In another embodiment of the invention, at least one via connecting a track of the upper partial level with an element lying below the dielectric layer of level n pass through an additional layer of dielectric material. At least one via connecting a track of the lower partial level with a track of a metal level n+1 pass through the additional layer of dielectric material. The upper and lower partial levels may be separated by an additional layer of dielectric material and by a stop layer.
In the process for fabricating an integrated circuit according to the invention, a second dielectric layer is deposited on a first dielectric layer provided with vias. Trenches are etched in the second dielectric layer and conducting tracks are produced by filling the trenches with a metal. A third dielectric layer is deposited. Trenches are etched in the third dielectric layer and conducting tracks are produced by filling the trenches with metal. At least one part of the metal level thus obtained is split into two partial levels offset heightwise.
In one embodiment, a stop layer may be deposited before the third dielectric layer to control the depth of the trenches.

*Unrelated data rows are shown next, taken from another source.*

/-- An element-wise instruction of layout E: latency, extension, destination, mask, tag, whether unsigned, sources with their tags,
and what an element becomes, with its flags. -/
structure ElemOp where
  lat : Nat
  ext : Option Nat
  vd : Nat
  mask : Nat
  tag : Nat
  u : Bool
  src : List (Nat × Nat)
  f : RMode → Nat → Nat → Nat → Nat × Nat
/-- The state that an element-wise instruction's effect leaves. -/
def ElemOp.effect (q : ElemOp) (j : Iss) (s : State) : Option State := do
  need (tagsOk j q.ext q.src)
  landed j q.lat q.vd q.tag q.u (fun k =>
    if (j.regs.rm q.mask).getLsbD k then
      some (q.f (rmOf j) (srcElem j q.ext q.src 0 k) (srcElem j q.ext q.src 1 k) (srcElem j q.ext q.src 2 k))
    else none) s
def int2 (e : Option Nat) (vd va vb mk ft : Nat) (u : Bool) (f : Nat → Nat → Nat → Nat) : Option ElemOp :=
  some ⟨2, e, vd, mk, ft, u, [(va, ft), (vb, ft)], fun _ a b _ => (f (tagWidth ft) a b, 0)⟩
def int1 (e : Option Nat) (vd va mk ft : Nat) (u : Bool) (f : Nat → Nat → Nat) : Option ElemOp :=
  some ⟨2, e, vd, mk, ft, u, [(va, ft)], fun _ a _ _ => (f (tagWidth ft) a, 0)⟩
/-- The integer instructions of R200: exact results of the elements read as integers, wrapped, saturated or shifted by R54 and R56. -/
def intElem : Instr → Option ElemOp
  | .vadd e vd va vb mk ft u => int2 e vd va vb mk ft u fun w a b => wrapI (intOf u a w + intOf u b w) w
  | .vsub e vd va vb mk ft u => int2 e vd va vb mk ft u fun w a b => wrapI (intOf u a w - intOf u b w) w
  | .vmul e vd va vb mk ft u => int2 e vd va vb mk ft u fun w a b => wrapI (intOf u a w * intOf u b w) w
  | .vmulh e vd va vb mk ft u => int2 e vd va vb mk ft u fun w a b => wrapI (intOf u a w * intOf u b w / 2 ^ w) w
  | .vsadd e vd va vb mk ft u => int2 e vd va vb mk ft u fun w a b =>
      wrapI ((if u then satU else satS) (intOf u a w + intOf u b w) w) w
  | .vssub e vd va vb mk ft u => int2 e vd va vb mk ft u fun w a b =>
      wrapI ((if u then satU else satS) (intOf u a w - intOf u b w) w) w
  | .vmin e vd va vb mk ft u => int2 e vd va vb mk ft u fun w a b => wrapI (min (intOf u a w) (intOf u b w)) w
  | .vmax e vd va vb mk ft u => int2 e vd va vb mk ft u fun w a b => wrapI (max (intOf u a w) (intOf u b w)) w
  | .vabs e vd va mk ft u => int1 e vd va mk ft u fun w a => wrapI (intOf u a w).natAbs w
  | .vneg e vd va mk ft u => int1 e vd va mk ft u fun w a => wrapI (-intOf u a w) w
  | .vshl e vd va vb mk ft u => int2 e vd va vb mk ft u fun w a b => if b % 256 ≥ w then 0 else wrapI (a * 2 ^ (b % 256)) w
  | .vshr e vd va vb mk ft u => int2 e vd va vb mk ft u fun _ a b => a / 2 ^ (b % 256)
  | .vsra e vd va vb mk ft u => int2 e vd va vb mk ft u fun w a b => wrapI (sgn a w / 2 ^ (b % 256)) w
  | .vclz e vd va mk ft u => int1 e vd va mk ft u fun w a => ((List.range w).takeWhile fun k => !a.testBit (w - 1 - k)).length
  | .vpopc e vd va mk ft u => int1 e vd va mk ft u fun w a => ((List.range w).filter a.testBit).length
  | _ => none
def fp (e : Option Nat) (vd mk ft : Nat) (rs : List (Nat × Nat)) (f : RMode → Nat → Nat → Nat → Nat × Nat) : Option ElemOp :=
  some ⟨4, e, vd, mk, ft, false, rs, f⟩
/-- A sign operation: a NaN becomes the canonical NaN, a signalling one sets IV (R58, R203). -/
def signOp (ft : Nat) (f : Nat → Nat) (a : Nat) : Nat × Nat :=
  if (decodeVal ft a).isNan then (canonNaN ft, if (decodeVal ft a).isSig then flagIV else 0) else (f a, 0)
/-- The floating-point and special-function instructions of R203, R205 and R220. -/
def fpElem : Instr → Option ElemOp
  | .vfadd e vd va vb mk ft => fp e vd mk ft [(va, ft), (vb, ft)] fun m a b _ => fadd ft m a b
  | .vfsub e vd va vb mk ft => fp e vd mk ft [(va, ft), (vb, ft)] fun m a b _ => fsub ft m a b
  | .vfmul e vd va vb mk ft => fp e vd mk ft [(va, ft), (vb, ft)] fun m a b _ => fmul ft m a b
  | .vfma e vd va vb mk ft => fp (some e) vd mk ft [(va, ft), (vb, ft), (e / 2 ^ 24 % 2 ^ 5, ft)] (fma ft)
  | .vfms e vd va vb mk ft => fp (some e) vd mk ft [(va, ft), (vb, ft), (e / 2 ^ 24 % 2 ^ 5, ft)] (fms ft)
  | .vfnma e vd va vb mk ft => fp (some e) vd mk ft [(va, ft), (vb, ft), (e / 2 ^ 24 % 2 ^ 5, ft)] (fnma ft)
  | .vfmin e vd va vb mk ft => fp e vd mk ft [(va, ft), (vb, ft)] fun _ a b _ => fminmax ft false a b
  | .vfmax e vd va vb mk ft => fp e vd mk ft [(va, ft), (vb, ft)] fun _ a b _ => fminmax ft true a b
  | .vfabs e vd va mk ft => fp e vd mk ft [(va, ft)] fun _ a _ _ => signOp ft (fun a => a % 2 ^ (tagWidth ft - 1)) a
  | .vfneg e vd va mk ft => fp e vd mk ft [(va, ft)] fun _ a _ _ => signOp ft (fun a => a ^^^ 2 ^ (tagWidth ft - 1)) a
  | .vfexp e vd va mk ft =>
      some ⟨4, e, vd, mk, if ft = 10 then 3 else 2, false, [(va, ft)], fun _ a _ _ => fexpInt ft (tagWidth ft) a⟩
  | .vfscl e vd va vb mk ft =>
      fp e vd mk ft [(va, ft), (vb, if ft = 10 then 3 else 2)] fun m a b _ => fscl ft m a (sgn b (tagWidth ft))
  | .fexp2 e vd va mk => some ⟨10, e, vd, mk, 10, false, [(va, 10)], fun _ a _ _ => fexp2 (decodeVal 10 a)⟩
  | .flog2 e vd va mk => some ⟨10, e, vd, mk, 10, false, [(va, 10)], fun _ a _ _ => flog2 (decodeVal 10 a)⟩
  | .frcp e vd va mk => some ⟨8, e, vd, mk, 10, false, [(va, 10)], fun m a _ _ => frcp m (decodeVal 10 a)⟩
  | .frsq e vd va mk => some ⟨6, e, vd, mk, 10, false, [(va, 10)], fun _ a _ _ => frsq (decodeVal 10 a)⟩
  | _ => none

In the process for fabricating an integrated circuit according to the invention, a stop layer is deposited on a first dielectric layer and holes are etched in the stop layer. A second dielectric layer is deposited. Trenches are etched in the second dielectric layer, and holes are etched in the first dielectric layer at positions corresponding to the holes in the stop layer. Vias and conducting tracks are produced by filling the holes and the trenches with metal. A third dielectric layer and a second stop layer are deposited, and holes are etched in the second stop layer. A fourth dielectric layer is deposited. Trenches are etched in the fourth dielectric layer, and holes are etched in the third dielectric layer at the positions corresponding to the holes in the second stop layer. Vias and conducting tracks are produced by filling the holes and the trenches with metal to obtain at least one part of the metal level that is split into two partial levels offset heightwise.
In the process for fabricating a first metal layer is deposited on a dielectric layer provided with vias, and then etched. The open spaces left by the etching are filled with dielectric material. A second metal layer is deposited and then etched. The open spaces left by the etching are filled with dielectric material to obtain at least one part of the metal level that is split into two partial levels offset heightwise.
The masks used for the fabrication of the conducting lines may include recessed zones corresponding to extensions used for respectively connecting a line of a given upper or lower partial level with a via located opposite the partial level, under the lower partial level or on the upper partial level. Thus, an integrated circuit is provided which can be produced with very small widths of dielectric material between lines because of the use of the improved geometry according to the invention, and which can be fabricated using different technologies.